Penetration Test Assistance

Peter Kristolaitis alter3d at alter3d.ca
Tue Jun 5 16:52:29 UTC 2012



On 12-06-05 11:32 AM, Andrew Latham wrote:
> On Tue, Jun 5, 2012 at 10:52 AM, Green, Timothy
> <Timothy.Green at mantech.com>  wrote:
>> Howdy all,
>>
>> I'm a Security Manager of a large network, we are conducting a Pentest next month and the testers are demanding a complete network diagram of the entire network.  We don't have a "complete" network diagram that shows everything and everywhere we are.  At most we have a bunch of network diagrams that show what we have in various areas throughout the country.
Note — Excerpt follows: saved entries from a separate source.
-- ==== Sys2Proof/Proofs/EncodingFamily.lean ====
section
/-! The statements about the command encoding and the host's script (30_encoding): decoding, what a command reads and
writes, and what the lines of a script do, alone and under any schedule. -/

namespace Sys2Proof.Machine

-- Elaborate each proof where it stands, not in a thread of its own, whose stack would count against the check's memory
-- limit; no other effect, as the section declares no `variable`.
set_option deprecated.oldSectionVars true

/-! ### Decoding (30_encoding R90, R91, R93, R96) -/

/-- RSV is the quotient by 256. -/
theorem wordRsv_eq_zero_iff (w : Word) : wordRsv w = 0 ↔ w.toNat < 256 := by
  have hlt := w.isLt
  rw [← BitVec.toNat_inj, show (0 : BitVec 24).toNat = 0 from rfl]
  simp only [wordRsv, BitVec.toNat_setWidth, BitVec.toNat_ushiftRight, Nat.shiftRight_eq_div_pow]
  omega

theorem decode_of_le {w : Word} (h : 256 ≤ w.toNat) : decode w = .error .reservedNotZero :=
  if_pos (mt (wordRsv_eq_zero_iff w).1 (Nat.not_lt.2 h))

theorem decode_of_lt {w : Word} (h : w.toNat < 256) : decode w = decodeOpc (wordOpc w) :=
  if_neg (not_not_intro ((wordRsv_eq_zero_iff w).2 h))

/-- With RSV zero a word is its opcode. -/
theorem wordOpc_eq_iff {w : Word} (h : w.toNat < 256) (opc : Byte) : wordOpc w = opc ↔ w = opc.setWidth 32 := by
  have hopc := opc.isLt
  rw [← BitVec.toNat_inj, ← BitVec.toNat_inj]
  simp only [wordOpc, BitVec.toNat_setWidth]
  omega

theorem decodeOpc_opcode (i : Instr) : decodeOpc (opcode i) = .ok i := by
  cases i <;> rfl

theorem decodeOpc_of_not_listed {opc : Byte} (h : ∀ i, opc ≠ opcode i) : decodeOpc opc = .error .opcodeNotListed := by
  have h1 : opc ≠ 0x01 := h .keydec
  have h2 : opc ≠ 0x02 := h .hmac
  have h3 : opc ≠ 0x03 := h .trunc
  have h4 : opc ≠ 0x04 := h .hotp
  have h5 : opc ≠ 0x05 := h .totp
  have h6 : opc ≠ 0x06 := h .zeroize
  simp only [decodeOpc, if_neg, h1, h2, h3, h4, h5, h6, not_false_eq_true]

theorem decodeOpc_eq_ok_iff (opc : Byte) (i : Instr) : decodeOpc opc = .ok i ↔ opc = opcode i := by
  constructor
  · intro h
    by_cases hlisted : ∃ j, opc = opcode j
    · obtain ⟨j, rfl⟩ := hlisted
      rw [decodeOpc_opcode] at h
      cases h
      rfl
    · rw [decodeOpc_of_not_listed (not_exists.1 hlisted)] at h
      cases h
  · rintro rfl
    exact decodeOpc_opcode i

/-- A word selects a command exactly when it is the command's word. -/
theorem decode_eq_ok_iff (w : Word) (i : Instr) : decode w = .ok i ↔ w = encode i := by
  constructor
  · intro h
    by_cases hrsv : w.toNat < 256
    · rw [decode_of_lt hrsv, decodeOpc_eq_ok_iff] at h
      exact (wordOpc_eq_iff hrsv _).1 h
    · rw [decode_of_le (Nat.not_lt.1 hrsv)] at h
      cases h
  · rintro rfl
    exact decode_encode i

/-- Settles O1: both directions are `decode_eq_ok_iff`. -/
theorem decodeIsInverseOfEncode : Obligations.DecodeIsInverseOfEncode :=
  ⟨fun i _ => decode_encode i, fun w i => (decode_eq_ok_iff w i).1⟩

theorem opcode_range (i : Instr) : 1 ≤ (opcode i).toNat ∧ (opcode i).toNat ≤ 6 := by
  cases i <;> decide

theorem decode_of_toNat_eq {w : Word} {i : Instr} (h : w.toNat = (encode i).toNat) : decode w = .ok i :=
  (decode_eq_ok_iff w i).2 (BitVec.eq_of_toNat_eq h)

/-- With RSV zero, a word outside 1 to 6 is illegal for its opcode. -/
theorem decode_of_opcode_not_listed {w : Word} (hrsv : w.toNat < 256) (h : w.toNat = 0 ∨ 7 ≤ w.toNat) :
    decode w = .error .opcodeNotListed := by
  rw [decode_of_lt hrsv]
  refine decodeOpc_of_not_listed fun i hi => ?_
  have hw : w.toNat = (opcode i).toNat := by
    rw [(wordOpc_eq_iff hrsv _).1 hi, BitVec.toNat_setWidth_of_le (by decide)]
  have hrange := opcode_range i
  omega

/-- Settles O2: RSV not zero, the six listed words, and the opcodes that are not listed. -/
theorem decodeFollowsTheOpcodeMap : Obligations.DecodeFollowsTheOpcodeMap := by
  intro w
  refine ⟨decode_of_le, fun h => decode_of_opcode_not_listed (by omega) (.inl h), ?_, ?_, ?_, ?_, ?_, ?_,
    fun hlo hhi => decode_of_opcode_not_listed (by omega) (.inr hlo)⟩ <;>
    exact fun h => decode_of_toNat_eq h

theorem wordWellFormed_iff (w : Word) : wordWellFormed w = true ↔ 1 ≤ w.toNat ∧ w.toNat ≤ 6 := by
  simp only [wordWellFormed, reservedClear, opcodeListed, Bool.and_eq_true, beq_iff_eq, decide_eq_true_eq]
  omega

theorem wordWellFormed_encode (i : Instr) : wordWellFormed (encode i) = true := by
  cases i <;> decide

/-- The six well-formed words are the words of the six commands. -/
theorem exists_encode_of_wordWellFormed {w : Word} (h : wordWellFormed w = true) : ∃ i, w = encode i := by
  obtain ⟨hlo, hhi⟩ := (wordWellFormed_iff w).1 h
  interval_cases hw : w.toNat
  · exact ⟨.keydec, BitVec.eq_of_toNat_eq hw⟩
  · exact ⟨.hmac, BitVec.eq_of_toNat_eq hw⟩
  · exact ⟨.trunc, BitVec.eq_of_toNat_eq hw⟩
  · exact ⟨.hotp, BitVec.eq_of_toNat_eq hw⟩
  · exact ⟨.totp, BitVec.eq_of_toNat_eq hw⟩
  · exact ⟨.zeroize, BitVec.eq_of_toNat_eq hw⟩

/-- Settles O3: both sides say that the word is the word of a command. -/
theorem legalWordsAreTheWellFormedOnes : Obligations.LegalWordsAreTheWellFormedOnes := by
  intro w
  simp only [decode_eq_ok_iff]
  constructor
  · rintro ⟨i, rfl⟩
    exact wordWellFormed_encode i
  · exact exists_encode_of_wordWellFormed

/-- Settles O4: the ten words, decoded. -/
theorem listedWordsDecode : Obligations.ListedWordsDecode := by
  unfold Obligations.ListedWordsDecode
  decide

/-! ### What a command writes (30_encoding R92)

Each operation of a command leaves the value of every register but those it names. -/

theorem regValue_completeBlock (r : Result) {reg : Reg} (h : reg ≠ .status) :
    regValue (completeBlock r) reg = regValue r.1 reg := by
  cases reg with
  | status => exact absurd rfl h
  | _ => rfl

theorem regValue_setKey (b : Block) (key : Vector Byte 32) (len : Word) {reg : Reg} (hkey : ∀ i, reg ≠ .key i)
    (hlen : reg ≠ .keylen) : regValue (setKey b key len) reg = regValue b reg := by
  cases reg with
  | key i => exact absurd rfl (hkey i)
  | keylen => exact absurd rfl hlen
  | _ => rfl

theorem regValue_computeDigest (b : Block) {reg : Reg} (h : ∀ i, reg ≠ .digest i) :
    regValue (computeDigest b) reg = regValue b reg := by
  cases reg with
  | digest i => exact absurd rfl (h i)
  | _ => rfl
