-- ==== Sys2Proof/Config.lean ====
section
/-!
DEFINITION. What one implementation fixes and the free values: uninterpreted constants that no proof can evaluate.
-/

namespace Sys2Proof.Config

/-- A free value, fresh for each count of `State.freeCtr`: which of several allowed outcomes the part takes, where
the manual allows any (R305: the private index; R415: the entry of an inconsistent run).  Log entry 11. -/
opaque freeValue : Nat → BitVec 64

/-- How many undo copies a log region of a size holds (R456): the layout of the region is not given.  Log entry 15. -/
opaque undoRoom : Nat → Nat

/-- Where in a log region the persistence unit puts a seal record or an undo copy (R456, R457), as a number of 64-byte
places: the layout of the region is not given.  The first argument is 0 for a seal record and a line's number plus 1 for
its undo copy; the second tells the domain and the checkpoint.  Log entry 15. -/
opaque logPlace : Nat → Nat → Nat

/-- The memory controller that a line belongs to, modulo 24 (R399): how lines spread is not given.  Log entry 39. -/
opaque regulatorOf : Nat → Nat

/-- Whether an address of an index or primitive array that is a legal scratchpad address names the scratchpad (R308,
R310): the descriptor holds no space bit for it.  Log entry 19. -/
opaque arrayInScratch : Nat → Bool

/-- KIND and PAYLOAD of the journal entries that the manual asks for and gives neither of (R467, R482): what is reported
(0 a leave, 1 a join, 2 a failed self-test) and of which cluster.  Log entry 51. -/
opaque entryKind : Nat → BitVec 8

/-- The PAYLOAD of such an entry. -/
opaque entryPayload : Nat → Nat → BitVec 896

/-- The byte that a peer behind the PCIe link returns to an outbound read (R425): the peer's behaviour is not given.
Log entry 12. -/
opaque outboundByte : Nat → BitVec 8

/-- ML-DSA-87 verification of a signature over a digest under a public key (R467): the scheme is named, its
algorithm is not in the manual.  Log entry 9. -/
opaque mldsaVerify : List Byte → List Byte → List Byte → Bool

/-- ML-DSA-87 signature of a digest under the identity key of the device (R469): 4,627 bytes.  Log entry 9. -/
opaque mldsaSign : List Byte → List Byte

/-- The SHA3-512 digest of the Galwell root key that the boot ROM holds (R467).  Log entry 9. -/
opaque rootKeyDigest : List Byte

/-- The identity public key of the device (R469).  Log entry 9. -/
opaque identityKey : List Byte

end Sys2Proof.Config
end

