-- ==== Sys2Proof/Machine/NumFmt.lean ====
section
/-!
DEFINITION. Number formats: exact values, rounding, the IEEE and narrow formats, d2p8, bin1, scales and the special
functions (chapter 03; 06 R145 to R152).

An exact value is (-1)^neg * m * 2^e.  A value that is no dyadic number (a quotient, a root, a special function) is
held to far more bits than any format keeps, with its last bit set to say that the exact value lies strictly between
two representable ones, so that every rounding sees the exact value (log entry 10).
-/

namespace Sys2Proof.Machine

/-- An exact real, an infinity or a NaN. -/
inductive Num where
  | nan (signalling : Bool)
  | inf (neg : Bool)
  | fin (neg : Bool) (m : Nat) (e : Int)
  deriving DecidableEq, Repr

/-- The conditions of R50 and R53 as the bits of FPFLAGS (R41, R141). -/
def flNV : Nat := 1
def flDZ : Nat := 2
def flOF : Nat := 4
def flUF : Nat := 8
def flNX : Nat := 16
def flSAT : Nat := 32

/-- A result with the conditions it reports. -/
abbrev Flagged (α : Type) := α × Nat

/-- Union of two sets of conditions. -/
def orFlags (a b : Nat) : Nat := a ||| b

/-- m * 2^e rounded to a multiple of 2^q under a direction: the multiple, and whether it is exact (R52). -/
def roundAt (neg : Bool) (m : Nat) (e q : Int) (rd : Nat) : Nat × Bool :=
  if q ≤ e then (m <<< (e - q).toNat, true)
  else
    let sh := (q - e).toNat
    let lo := m % 2 ^ sh
    let hi := m >>> sh
    if lo = 0 then (hi, true)
    else
      let half := 2 ^ (sh - 1)
      let up := if rd = 1 then false else if rd = 2 then !neg else if rd = 3 then neg
        else if rd = 4 then decide (half ≤ lo)
        else decide (half < lo) || (lo == half && hi % 2 == 1)
      (if up then hi + 1 else hi, false)

/-- The layout of a binary floating-point format (R51, R57): fraction bits, bias, the significand and exponent of the
largest finite value, and whether it has infinities. -/
structure Fmt where
  ebits : Nat
  mbits : Nat
  bias  : Nat
  maxSig : Nat
  maxExp : Int
  hasInf : Bool
  ieeeNaN : Bool     -- exponent all ones encodes infinities and NaN
  deriving DecidableEq, Repr

def fmtFp32 : Fmt := { ebits := 8, mbits := 23, bias := 127, maxSig := 2 ^ 24 - 1, maxExp := 127, hasInf := true, ieeeNaN := true }
def fmtFp16 : Fmt := { ebits := 5, mbits := 10, bias := 15, maxSig := 2 ^ 11 - 1, maxExp := 15, hasInf := true, ieeeNaN := true }
def fmtBf16 : Fmt := { ebits := 8, mbits := 7, bias := 127, maxSig := 2 ^ 8 - 1, maxExp := 127, hasInf := true, ieeeNaN := true }
def fmtE4m3 : Fmt := { ebits := 4, mbits := 3, bias := 7, maxSig := 14, maxExp := 8, hasInf := false, ieeeNaN := false }
def fmtE5m2 : Fmt := { ebits := 5, mbits := 2, bias := 15, maxSig := 7, maxExp := 15, hasInf := true, ieeeNaN := true }
def fmtE3m2 : Fmt := { ebits := 3, mbits := 2, bias := 3, maxSig := 7, maxExp := 4, hasInf := false, ieeeNaN := false }
def fmtE2m1 : Fmt := { ebits := 2, mbits := 1, bias := 1, maxSig := 3, maxExp := 2, hasInf := false, ieeeNaN := false }

/-- The width of a format. -/
def Fmt.width (f : Fmt) : Nat := 1 + f.ebits + f.mbits
/-- The least exponent of a normal number. -/
def Fmt.emin (f : Fmt) : Int := 1 - (f.bias : Int)
/-- Every code of e4m3 with all magnitude bits set is a NaN (R57). -/
def Fmt.e4nan (f : Fmt) : Bool := f.ebits == 4 && f.mbits == 3
/-- NaNOf for the formats of the IEEE layout, and what it reports besides R55 (R55). -/
def Fmt.nanOf (f : Fmt) : Flagged Nat :=
  if f.e4nan then (0x7F, 0)
  else if f.ieeeNaN then ((2 ^ f.ebits - 1) <<< f.mbits + 2 ^ (f.mbits - 1), 0)
  else (0, flNV)
/-- The code of an infinity. -/
def Fmt.infCode (f : Fmt) (neg : Bool) : Nat := (2 ^ f.ebits - 1) <<< f.mbits + (if neg then 2 ^ (f.width - 1) else 0)

/-- The value of a code (R51, R57). -/
def Fmt.decode (f : Fmt) (c : Nat) : Num :=
  let neg := bitOf c (f.width - 1)
  let ex := field c f.mbits f.ebits
  let fr := field c 0 f.mbits
  if f.e4nan && ex == 15 && fr == 7 then .nan false
  else if f.ieeeNaN && ex == 2 ^ f.ebits - 1 then
    if fr = 0 then .inf neg else .nan (!bitOf fr (f.mbits - 1))
  else if ex = 0 then .fin neg fr (f.emin - (f.mbits : Int))
  else .fin neg (fr + 2 ^ f.mbits) ((ex : Int) - (f.bias : Int) - (f.mbits : Int))

/-- The code of (-1)^neg * y * 2^(emin - mbits), for y within the format. -/
def Fmt.pack (f : Fmt) (neg : Bool) (y : Nat) : Nat :=
  let sg := if neg then 2 ^ (f.width - 1) else 0
  if y < 2 ^ f.mbits then sg + y
  else
    let l := Nat.log2 y
    sg + ((l - f.mbits + 1) <<< f.mbits) + ((y >>> (l - f.mbits)) - 2 ^ f.mbits)

/-- The largest finite magnitude in units of 2^(emin - mbits). -/
def Fmt.maxUnits (f : Fmt) : Nat := f.maxSig <<< (f.maxExp - f.emin).toNat

/-- RoundF (R53), as a code with its conditions.  A signalling NaN is reported where the operand is read. -/
def roundF (x : Num) (f : Fmt) (rd satp : Nat) : Flagged Nat :=
  match x with
  | .nan _ => f.nanOf
  | .inf neg => if f.hasInf then (f.infCode neg, 0) else (f.pack neg f.maxUnits, flSAT)
  | .fin neg m e =>
    if m = 0 then (f.pack neg 0, 0)
    else
      let top := e + (Nat.log2 m : Int)
      let unit := f.emin - (f.mbits : Int)
      let q := max top f.emin - (f.mbits : Int)
      let (r, exact) := roundAt neg m e q rd
      let y := r <<< (q - unit).toNat
      if f.maxUnits < y then
        if satp = 0 then (f.pack neg f.maxUnits, flSAT ||| flNX)
        else
          let toInf := rd == 0 || rd == 4 || (rd == 2 && !neg) || (rd == 3 && neg)
          (if toInf then f.infCode neg else f.pack neg f.maxUnits, flOF ||| flNX)
      else
        let (r2, _) := roundAt neg m e (top - (f.mbits : Int)) rd
        -- r2 * 2^(top - mbits) < 2^emin
        let tiny := decide (top - (f.mbits : Int) + (Nat.log2 r2 : Int) < f.emin)
        (f.pack neg y, if exact then 0 else flNX ||| (if tiny then flUF else 0))

/-- SatI (R50) into w bits, signed or not: the low w bits of the result. -/
def satI (x : Num) (w : Nat) (sg : Bool) (rd : Nat) : Flagged Nat :=
  let hi : Int := if sg then 2 ^ (w - 1) - 1 else 2 ^ w - 1
  let lo : Int := if sg then -(2 ^ (w - 1)) else 0
  match x with
  | .nan _ => (0, flNV)
  | .inf neg => (wrap w (if neg then lo else hi), flNV)
  | .fin neg m e =>
    let (r, exact) := roundAt neg m e 0 rd
    let y : Int := if neg then -(r : Int) else r
    if hi < y then (wrap w hi, flSAT)
    else if y < lo then (wrap w lo, flSAT)
    else (wrap w y, if exact then 0 else flNX)

/-- An integer as an exact value. -/
def numOfInt (x : Int) : Num := .fin (decide (x < 0)) x.natAbs 0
I've been asking the network engineers for over a month and they seem to be too lazy to put it together or they have no idea where everything is.
>>
>> I've never been in this situation before.  Should I be honest to the testers and tell them here is what we have, we aren't sure if it's accurate;  find everything else?  How would they access those areas that we haven't identified?   How can I give them access to stuff that I didn't know existed?
>>
>> What do you all do with your large networks?  One huge network diagram, a bunch of network diagrams separated by region, or both?  Any pentest horror stories?
>>
>> Thanks,
>>
>> Tim
> Any penetration test should only require your networks and masks.  As
> far as a diagram it is of value to keep a staff member with the
> singular task of documentation and auditing or an optional contract
> basis.  Small things like typographical errors can cause great
> confusion in emergency situations.  Take the time and do it right.  I
> personally prefer the flexibility and ease of use that Mediawiki
> offers but other free and pay solutions exist.
>

Yup, a list of subnets in use on your network is all I've ever needed to 
provide to pen testers in the past on the few occasions I've worked with 
them.  A good pen test should scan everything on your network anyways, 
with a reasonable chance of figuring out what everything is.

As far as horror stories... yeah.   My most memorable experience was a 
guy (with a CISSP designation, working for a company who came highly 
recommended) who:
     - Spent a day trying to get his Backtrack CD to "work properly".  
When I looked at it, it was just a color depth issue in X that took 
about 45 seconds from "why is this broken?" to "hey look, I fixed it!".
     - Completely missed the honeypot machine I set up for the test.  I 
had logs from the machine showing that his scanning had hit the machine 
and had found several of the vulnerabilities, but the entire machine was 
absent from the report.
     - Called us complaining that a certain behavior that "he'd never 
seen before" was happening when he tried to nmap our network.  The 
"certain behavior" was a firewall with some IPS functionality, along 
with him not knowing how to read nmap output.
     - Completely messed up the report -- three times.  His report had 
the wrong ports & vulnerabilities listed on the wrong IPs, so according 
to the report, we apparently had FreeBSD boxes running IOS or MS SQL...
     - Stopped taking our calls when we asked why the honeypot machine 
was completely missing from the report.

In general, my experience with most "pen testers" is a severe 
disappointment, and isn't anything that couldn't be done in-house by 
taking the person in your department who has the most ingrained 
hacker/geek personality, giving them Nessus/Metasploit/nmap/etc, pizza 
and a big ass pot of coffee, and saying "Find stuff we don't know about. 
Go.".   There is the occasional pen tester who is absolutely phenomenal 
and does the job properly (i.e. the guys who actually write their own 
shellcode, etc), but the vast majority of "pen testers" just use 
automated tools and call it a day.  Like everything else in IT, security 
has been "commercialized" to the point where finding really good 
vendors/people is hard, because everyone and their mom has CEH, CISSP, 
and whatever other alphabet soup certifications you can imagine.